The farmers were on strike as well. "The government is going to give us free electricity. And a lot of our loans are written off and a lot of us don't pay any income taxes. But we need free fertilizer and seeds and water and this agitation will not stop till our demands are met. We belong to the 'channa daal sowing' caste. The government should stop the repression of our caste and improve our lot". The rural areas were anyway turned into near war zones by the sympathizers of People's War Group and their Naxalite counterparts. On tuesdays, thursdays and saturdays there were dharnas in sympathy of LTTE Tigers and on other days there were dharnas against the LTTE. The BJP and the other organizations are already on a relay-hunger strike. This is an interesting concept. You go on a hunger strike for eight hours and then someone else will take over your spot. This way you go on a hunger strike and still don't kill yourself.
"At least the South is insulated from a lot of goings on." said my friend "In the East, the ULFA (United Liberation Front of Assam) is on a war footing and life is paralyzed. They have a nexus with LTTE and AP naxalites. In Punjab, at least a dozen people are killed everyday. Kashmir is another story. Then there are movements for a separate statehood for Jharkhand. The hindi heartland is terrorized by VHP. Add to this other assorted caste and communal violence. India is one big jungle, like it used to be, eons ago."
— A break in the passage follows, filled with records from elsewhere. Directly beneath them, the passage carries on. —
/-- The pairs that have a dead half under a live mask. -/
def deadPairs (live : BitVec 16) : BitVec 8 :=
  BitVec.ofNat 8 (((List.range 8).filter fun i => !(live.getLsbD (2 * i) && live.getLsbD (2 * i + 1))).foldl
    (fun a i => a + 2 ^ i) 0)

/-- The dead marking of CALL, CALLR and RET (01 R18, 06 R238). -/
def Proc.markDead (p : Proc) : Proc :=
  let l := p.live &&& ~~~(p.dmk &&& 0x3FFF)
  { p with live := l, tags := p.tags &&& ~~~(deadPairs l) }

/-- The registers that an outstanding operation will write (02 R85, 06 R219). -/
def Dest.mask : Dest → BitVec 16
  | .reg a _ _ => 1#16 <<< a.toNat
  | .pair a _ => (1#16 <<< a.toNat) ||| (1#16 <<< (oddOf a).toNat)
  | .tags a => 1#16 <<< a.toNat
  | .scrub a _ _ _ _ => (1#16 <<< a.toNat) ||| (1#16 <<< (oddOf a).toNat)
  | .desc _ => 0

/-- The registers that await data. -/
def Proc.awaited (p : Proc) : BitVec 16 := p.outs.foldl (fun m o => m ||| o.dest.mask) 0

/-- One of the registers awaits data, so an instruction that names it stalls (06 R219). -/
def Proc.awaits (p : Proc) (rs : List Reg) : Bool := rs.any fun r => p.awaited.getLsbD r.toNat

/-- A register that DMK names awaits data (06 R219). -/
def Proc.awaitsDead (p : Proc) : Bool := p.awaited &&& p.dmk &&& 0x3FFF != 0

/-- An acquire has not returned, so no later access may issue (03 R138). -/
def Proc.acquiring (p : Proc) : Bool := p.outs.any (·.acquire)

/-- Bytes of the segment (01 R15). -/
def Proc.segLen (p : Proc) : Nat := p.sl.toNat - p.sb.toNat

/-- The partition (00 R12). -/
def Proc.part (p : Proc) : Nat := (p.dye.extractLsb' 12 4).toNat

/-- The launch a process belongs to; id 0 for a steward process (13 R408). -/
def Proc.launch (p : Proc) : LRef := { fn := p.part, lid := p.lid.toNat }

/-- The process status word (13 R410). -/
def Proc.psw (p : Proc) : Word :=
  (0#32 ++ p.ten ++ 0#2 ++ p.flags ++ BitVec.ofBool p.ap ++ BitVec.ofBool p.sm ++ BitVec.ofBool p.h ++
    BitVec.ofBool p.stw ++ BitVec.ofBool p.mode ++ p.pceil ++ p.pri : BitVec 64)

/-- The STATE code of the PSB (13 R409). -/
def PState.code : PState → BitVec 3
  | .ready => 0 | .running => 1 | .chan => 2 | .timer => 3 | .barrier => 4 | .stopped => 7

/-- PSB word k (13 R409, R411). -/
def Proc.psb (p : Proc) (k : Nat) : Word :=
  match k with
  | 0 => p.pc.setWidth 64
  | 1 => p.psw
  | 2 => p.rseq ++ p.dye ++ p.live ++ p.dmk
  | 3 => p.snap
  | 4 => (0#23 ++ p.vl ++ p.vty ++ 0#3 ++ p.txid : BitVec 64)
  | 5 => (p.tcode ++ p.trh : BitVec 64)
  | 6 => p.tpc.setWidth 64
  | 7 => p.tinfo
  | 8 => (0#1 ++ p.aps ++ p.rot ++ p.tcause ++ p.tfpc : BitVec 64)
  | 9 => (0#24 ++ p.tvrc ++ p.vrc : BitVec 64)
  | 10 => p.vrpc.setWidth 64
  | 11 => p.cpn
  | 12 => p.floor
  | 13 => p.vseen
  | 14 => (p.xidx ++ BitVec.ofBool p.xv ++ 0#7 ++ p.repl : BitVec 64)
  | _ => (0#9 ++ BitVec.ofBool p.pkh ++ BitVec.ofBool p.pkt ++ p.state.code ++ p.stg ++ p.nextSlot ++ p.sl ++ p.sb : BitVec 64)

/-! Local memory (01 R14, R15, 02 R93, 14 R451). -/

/-- The first granules of the 16-byte granules that [a, a + n) meets. -/
def granules (a n : Nat) : List Nat := if n = 0 then [] else (List.range ((a + n - 1) / 16 - a / 16 + 1)).map (· + a / 16)

/-- A list of granule numbers without those that [a, a + n) meets (02 R93). -/
def clearTags (tags : List Nat) (a n : Nat) : List Nat :=
  if n = 0 then tags else tags.filter fun t => t < a / 16 || (a + n - 1) / 16 < t

/-- Bytes of a core's LM by physical offset. -/
def Core.lmRead (c : Core) (off n : Nat) : List Byte := Mem.read c.lm off n

/-- Words with a double-bit error, without those that a write covers whole (17 R516). -/
def endBad (bad : List Nat) (off n : Nat) : List Nat := bad.filter fun w => !covers off n (8 * w) 8

/-- A word with a double-bit error lies in [off, off + n). -/
def badHit (bad : List Nat) (off n : Nat) : Bool := bad.any fun w => overlaps (8 * w) 8 off n

/-- A write of bytes to LM: tags of the granules cleared, lines dirty, double-bit errors of whole words ended
(02 R93, 14 R451, 17 R516). -/
def Core.lmWrite (c : Core) (off : Nat) (bytes : List Byte) : Core :=
  { c with
    lm := Mem.write c.lm off bytes
    lmTags := clearTags c.lmTags off bytes.length
    lmDirty := markDirty c.lmDirty off bytes.length
    lmBad := endBad c.lmBad off bytes.length }

/-- A granule's tag. -/
def Core.lmTag (c : Core) (off : Nat) : Bool := c.lmTags.contains (off / 16)

/-- A capability granule written with its tag (02 R93, 06 R245). -/
def Core.lmWriteCap (c : Core) (off : Nat) (bytes : List Byte) (tag : Bool) : Core :=
  let d := c.lmWrite off bytes
  if tag then { d with lmTags := insertNat (off / 16) d.lmTags } else d

/-- Bytes of core g's LM. -/
def State.lmRead (s : State) (g off n : Nat) : List Byte := (s.coreAt g).lmRead off n

/-- A write to core g's LM. -/
def State.lmWrite (s : State) (g off : Nat) (bytes : List Byte) : State := s.setCore g ((s.coreAt g).lmWrite off bytes)

/-- Bytes at an unversioned home (02 R83); HBM answers its in-place version (a current-mode read uses `State.hbmRead`). -/
def State.locRead (s : State) (l : Loc) (n : Nat) : List Byte :=
  match l with
  | .lm g o => s.lmRead g o n
  | .cm c o => Mem.read (s.clusterAt c).cm o n
  | .dm d o => Mem.read (s.dieAt d).dm o n
  | .hbm v dpa => Mem.read ((s.lineAt (dpa / 128)).current (s.serverAt v).v).data (dpa % 128) n
  | .host a => Mem.read s.hostMem a n
  | .far _ _ _ _ => List.replicate n 0

/-- The tag of the granule at an unversioned home; host memory holds none (02 R94). -/
def State.locTag (s : State) (l : Loc) : Bool :=
  match l with
  | .lm g o => (s.coreAt g).lmTag o
  | .cm c o => (s.clusterAt c).cmTags.contains (o / 16)
  | .dm d o => (s.dieAt d).dmTags.contains (o / 16)
  | .hbm v dpa => ((s.lineAt (dpa / 128)).current (s.serverAt v).v).tags.getLsbD (dpa % 128 / 16)
  | _ => false

/-- A plain write at a home, with a capability's tag (02 R93, R101): HBM commits singly with the floor given. -/
def State.locWrite (s : State) (l : Loc) (bytes : List Byte) (cap : Bool) (dye : BitVec 16) (floor : Nat) : State × Option Nat :=
  match l with
  | .lm g o => (s.setCore g ((s.coreAt g).lmWriteCap o bytes cap), none)
  | .cm c o =>
    let x := s.clusterAt c
    let tg := clearTags x.cmTags o bytes.length
    (s.setCluster c { x with
      cm := Mem.write x.cm o bytes, cmTags := if cap then insertNat (o / 16) tg else tg, cmBad := endBad x.cmBad o bytes.length }, none)
  | .dm d o =>
    let x := s.dieAt d
    let tg := clearTags x.dmTags o bytes.length
    (s.setDie d {
      dm := Mem.write x.dm o bytes, dmTags := if cap then insertNat (o / 16) tg else tg, dmBad := endBad x.dmBad o bytes.length }, none)
  | .hbm v dpa =>
    let r := s.hbmWrite v dpa bytes cap dye floor
    (r.1, some r.2)
  | .host a => ({ s with hostMem := Mem.write s.hostMem a bytes }, none)
  | .far _ _ _ _ => (s, none)

/-- A double-bit error stands in the bytes of an access on the chip (17 R516). -/
def State.locBad (s : State) (l : Loc) (n : Nat) : Bool :=
  match l with
  | .lm g o => badHit (s.coreAt g).lmBad o n
  | .cm c o => badHit (s.clusterAt c).cmBad o n
  | .dm d o => badHit (s.dieAt d).dmBad o n
  | _ => false

/-- A double-bit error found in a 64-bit word of [n bytes at l] on the chip: it stays until the word is written (17 R516). Which word it is is free (log
entry 85). -/
def State.locSpoil (s : State) (l : Loc) (n : Nat) : State :=
  let w := l.off / 8 + Config.badWord s.freeCtr % ((l.off + n - 1) / 8 - l.off / 8 + 1)
  let s1 := { s with freeCtr := s.freeCtr + 1 }
  match l with
  | .lm g _ => let c := s1.coreAt g; s1.setCore g { c with lmBad := insertNat w c.lmBad }
  | .cm c _ => let x := s1.clusterAt c; s1.setCluster c { x with cmBad := insertNat w x.cmBad }
  | .dm d _ => let x := s1.dieAt d; s1.setDie d { x with dmBad := insertNat w x.dmBad }
  | _ => s

/-- The host access of a partition whose interface runs needs its IDE stream (16 R499). -/
def State.hostRefused (s : State) (part : Nat) : Bool := (s.fnAt part).tdi == .run && !(s.fnAt part).ide

/-- The node that a location's home is (02 R84). -/
def Loc.node : Loc → Node
  | .lm g _ => .core g
  | .cm c _ => .cluster c
  | .dm d _ => .dm d
  | .hbm v _ => .server v
  | .host _ => .host
  | .far _ _ _ _ => .egress

/-- The event of an access at an unversioned home (15 R481). -/
def Loc.ev : Loc → Ev
  | .cm _ _ => .cm | .dm _ _ => .dm | _ => .lm

/-- The access of `n` bytes at an on-chip home charged at its meter, one access for 64 bytes (15 R481). -/
def State.chargeAt (s : State) (l : Loc) (dye : BitVec 16) (n : Nat) : State := s.charge l.node.meter dye l.ev ((n + 63) / 64)

/-! Accesses of the device's own units (14 R447, R448, R452, 16 R493, R495, 17 R521). -/

/-- The number above every core's and package's that stands for a unit of the device as the origin of a request. -/
def deviceBase : Nat := 131072

/-- Dye of what the host interface unit does for a partition: its account 0 (16 R495). -/
def hostDye (fn : Nat) : BitVec 16 := BitVec.ofNat 16 (4096 * fn)

/-- The firmware and the launch unit at work for a partition. -/
def firmware (part cluster : Nat) (dye : BitVec 16) : Unit_ := { node := .host, kind := 0, part := part, cluster := cluster, dye := dye }

/-- A unit of the device as the origin of a request. -/
def Unit_.who (u : Unit_) : PRef := { g := deviceBase, slot := u.kind, gen := 0 }

/-- A request of a unit of the device. -/
def Unit_.req (u : Unit_) (id : Nat) (l : Loc) (op : GOp) : GReq :=
  { oid := id, who := u.who, dye := u.dye, part := u.part, loc := l, op := op, mode := .current 0, behind := [], behindEq := [] }

/-- A unit's write within one line, at its home (02 R101, R110, 16 R493): a prepared line holds it; one to another package goes to the egress
port. False where the far pointer refuses it, or host memory needs a stream that is not programmed (16 R499). -/
def State.devPut (s : State) (u : Unit_) (dva : Nat) (bytes : List Byte) (l : Loc) : State × Bool :=
  let s1 := s.transport u.node l.node u.dye bytes.length
  match l with
  | .far _ _ _ _ =>
    match s.farCheck u.part dva bytes.length 1 with
    | some _ => (s, false)
    | none =>
      let f := s1.fresh
      let s2 := f.2.post u.node .egress (.req (u.req f.1 l (.write bytes false none 0)))
      ({ s2 with devFar := s2.devFar ++ [{ oid := f.1, kind := u.kind, part := u.part, dva := dva, len := bytes.length, done := false, cause := none
                                           bytes := [], tags := 0, write := true }] }, true)
  | .hbm _ d =>
    let x := s1.lineAt (d / 128)
    if x.prep.isSome then
      let f := s1.fresh
      (f.2.setLine (d / 128) { x with held := x.held ++ [(u.req f.1 l (.write bytes false none 0), .clean)] }, true)
    else ((s1.locWrite l bytes false u.dye 0).1, true)
  | .host _ => if s.hostRefused u.part then (s, false) else ((s1.locWrite l bytes false u.dye 0).1, true)
  | l => ((s1.locWrite l bytes false u.dye 0).1.chargeAt l u.dye bytes.length, true)

/-- A unit's write within one line at a DVA: false where the DVA has no translation or its far pointer refuses it. -/
def State.devLine (s : State) (u : Unit_) (dva : Nat) (bytes : List Byte) : State × Bool :=
  match s.translate u.part u.cluster u.dye dva with
  | (.ok l, s1) => s1.devPut u dva bytes l
  | (.error _, s1) => (s1, false)

/-- A write of the unit is not yet performed: at another package, or at a prepared line. -/
def State.devOut (s : State) (u : Unit_) : Bool :=
  (s.devFar.any fun x => x.write && x.kind == u.kind && x.part == u.part) ||
    s.hbm.any fun e => e.2.held.any fun x => x.1.who == u.who && x.1.part == u.part

/-- A unit's write at a DVA cannot be made yet: its walk meets a prepared line (02 R110, 15 R459), or it is a host write or a harvest's and an older one
is not yet performed (03 R156, 17 R521). -/
def State.devStalls (s : State) (u : Unit_) (dva : Nat) : Bool :=
  s.walkWaits u.part u.cluster dva || ((u.kind == 1 || u.kind == 3) && s.devOut u)

/-- A unit's write at a DVA is kept until it can be made: now it cannot, or an older one of the unit is kept. -/
def State.devBehind (s : State) (u : Unit_) (dva : Nat) : Bool :=
  s.devStalls u dva || s.devHeld.any fun x => x.u.kind == u.kind && x.u.part == u.part

/-- A unit's write within one line, made or kept: false where the DVA has no translation or its far pointer refuses it. -/
def State.devLineOrKeep (s : State) (u : Unit_) (dva : Nat) (bytes : List Byte) : State × Bool :=
  if s.devBehind u dva then ({ s with devHeld := s.devHeld ++ [{ u := u, dva := dva, bytes := bytes }] }, true) else s.devLine u dva bytes

/-- A write by a unit of the device at a DVA of a partition, line by line and in order (03 R156): false where the DVA has no translation or its far
pointer refuses it; a line that cannot be written yet is kept until it can. -/
def State.devWrite (s : State) (u : Unit_) : Nat → Nat → List Byte → State × Bool
  | 0, _, bytes => (s, bytes.isEmpty)
  | fuel + 1, dva, bytes =>
    if bytes.isEmpty then (s, true)
    else
      let n := min bytes.length (128 - dva % 128)
      let w := s.devLineOrKeep u dva (bytes.take n)
      if w.2 then w.1.devWrite u fuel (dva + n) (bytes.drop n) else (w.1, false)

/-- A unit's posted write is refused: a host write is counted (16 R495), a harvest's is a fault of its destination (17 R521). -/
def State.devRefused (s : State) (part kind : Nat) : State :=
  let f := s.fnAt part
  if kind = 1 then s.setFn part { f with fldrop := f.fldrop + 1 }
  else if kind = 3 then s.setFn part { f with harvest := f.harvest.map fun h => { h with fault := true } }
  else s

/-- The first of some kept writes that can be made, with the others; `before` are those ahead of it. -/
def State.devNext (s : State) (before : List DevWrite) : List DevWrite → Option (DevWrite × List DevWrite)
  | [] => none
  | x :: rest =>
    if (before.any fun y => y.u.kind == x.u.kind && y.u.part == x.u.part) || s.devStalls x.u x.dva then s.devNext (before ++ [x]) rest
    else some (x, before ++ rest)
"I have visited India so many times since I moved to the US." I remarked in response "I have never seen so much civil strife any time. I think the quality of civil life is probably the worst since independence. The next time on, you people should vote for some strong persons to power who would control the situation and get the country running, whatever maybe her political ideology. I don't know how you guys even manage to live and maintain your sanity."
"Thanks for being condescending. You know, NRI guys like you expect miracles in India. You guys can't stand Indian conditions even for a few weeks of your visit even though millions of us are having to put up with this throughout our lives. And you lived in India only a short while ago"
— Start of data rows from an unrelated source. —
/-- TXC (02 R108, 07 R276): a FENCE.PKG, then the votes of every written home, APPLY or ABORT, and the status. -/
def execTxc (a : Reg) (s : State) : Res :=
  s.withProc fun g k p =>
    if p.awaits [a, oddOf a] || p.acquiring then s.stall
    else if p.txid = 0 then .next (s.retire g k (p.setPair a 0 0 false))
    else
      let x := p.txid.toNat
      match Tbl.find s.tss.txs x with
      | none => .next (s.retire g k (p.endTx a 0 0))
      | some t =>
        let begin_ (_ : Unit) : Res := s.afterRelease g k p scopePkg none fun q =>
          if t.span then .next (((s.abortTx x 4).closeTx x).retire g k (q.endTx a 4 0))
          else if t.overCap then .next (((s.abortTx x 3).closeTx x).retire g k (q.endTx a 3 0))
          else if t.lines.isEmpty then .next ((s.commitTx x t).retire g k (q.endTx a 0 0))
          else .next ((s.mapTx x fun t => { t with phase := .preparing, asked := t.homes }).setProc g k { q with wait := .txc p.pc })
        match p.wait with
        | .txc _ =>
          match t.phase with
          | .open_ => begin_ ()
          | .preparing => s.stall
          | .applying c =>
            if (t.homes.all fun h => t.applied.contains h) && decide (c ≤ s.tss.v) then
              .next ((s.commitTx x t).retire g k (p.endTx a 0 c))
            else s.stall
          | .ended st c => .next ((s.closeTx x).retire g k (p.endTx a st c))
        | _ => begin_ ()

/-- TXA (07 R277). -/
def execTxa (s : State) : Res :=
  s.withProc fun g k p =>
    if p.acquiring then s.stall
    else
      let d := s.abandon p
      .next (d.1.retire g k d.2)

/-! Publishing. -/

/-- The write-set id that a copy is tagged with. -/
def Copy.wsid (c : Copy) : Nat := (stg c.x 8).toNat % 4096

/-- Incomplete copies of a launch tagged with a set, by their places in the order (07 R280). -/
def State.setCopies (s : State) (l : LRef) (id : Nat) : List Nat :=
  s.clusters.flatMap fun e => (e.2.journal.filter fun c => c.launch == l && c.wsid == id && c.finished.isNone).map (·.seq)

/-- The set version as its log makes it (10 R383): a write of the whole line clears the poison (02 R119). -/
def SetLine.version (x : SetLine) : Ver :=
  x.writes.foldl (fun v w =>
    let y := v.write w.2.1 w.2.2.1 false
    { y with poison := y.poison || w.2.2.2 }) x.base

/-- The copies that have not completed, by their places in the order. -/
def State.pendingCopies (s : State) : List Nat :=
  s.clusters.flatMap fun e => (e.2.journal.filter fun c => c.finished.isNone).map (·.seq)

/-- The log of a set's version of a line. -/
def State.setLineOf (s : State) (line : Nat) (o : Owner) : Option SetLine := s.setLog.find? fun x => x.line == line && x.own == o

/-- A set has a version of a line that a completed copy has written: what incomplete copies have written is never published (10 R383). -/
def State.publishable (s : State) (line : Nat) (o : Owner) : Bool :=
  ((s.lineAt line).tentOf o).isSome && (match s.setLineOf line o with
    | some x => x.writes.any fun w => !s.pendingCopies.contains w.1
    | none => true)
"No no, my point was more in the sense of ...."
My friend wasn't listening. He went on. "You are greatly inconvenienced by train delays, people not standing in line, corruption, people not being punctual, offices not working efficiently, traffic not moving smoothly and so forth. You have a ready solution for everything .."
"No no, you misunderstood me. We too discuss these things at length on bboards and Indian problems are foremost in our minds."
"How can you be sensitive to all this ? After all, you come here to cleanse your guilt and do a lot of shopping, be it shopping for spices or wives. You flash your dollars and green cards and then go back home to your Honda Accords. We don't need you and your pathetic sounding American accents. Down with NRIs."
His clarion call immediately attracted the attention of several youths, which progressed into a large crowd chanting "We don't need escapists" "Down with NRI unpatriotic dogs". The shops closed their shutters one more time. The traffic came to a standstill. I quickly hailed a cab, (the cheaper auto-scooter richshaws were on strike, remember ?) promised him a hefty tip and rushed to my concert, to which I had a front row ticket.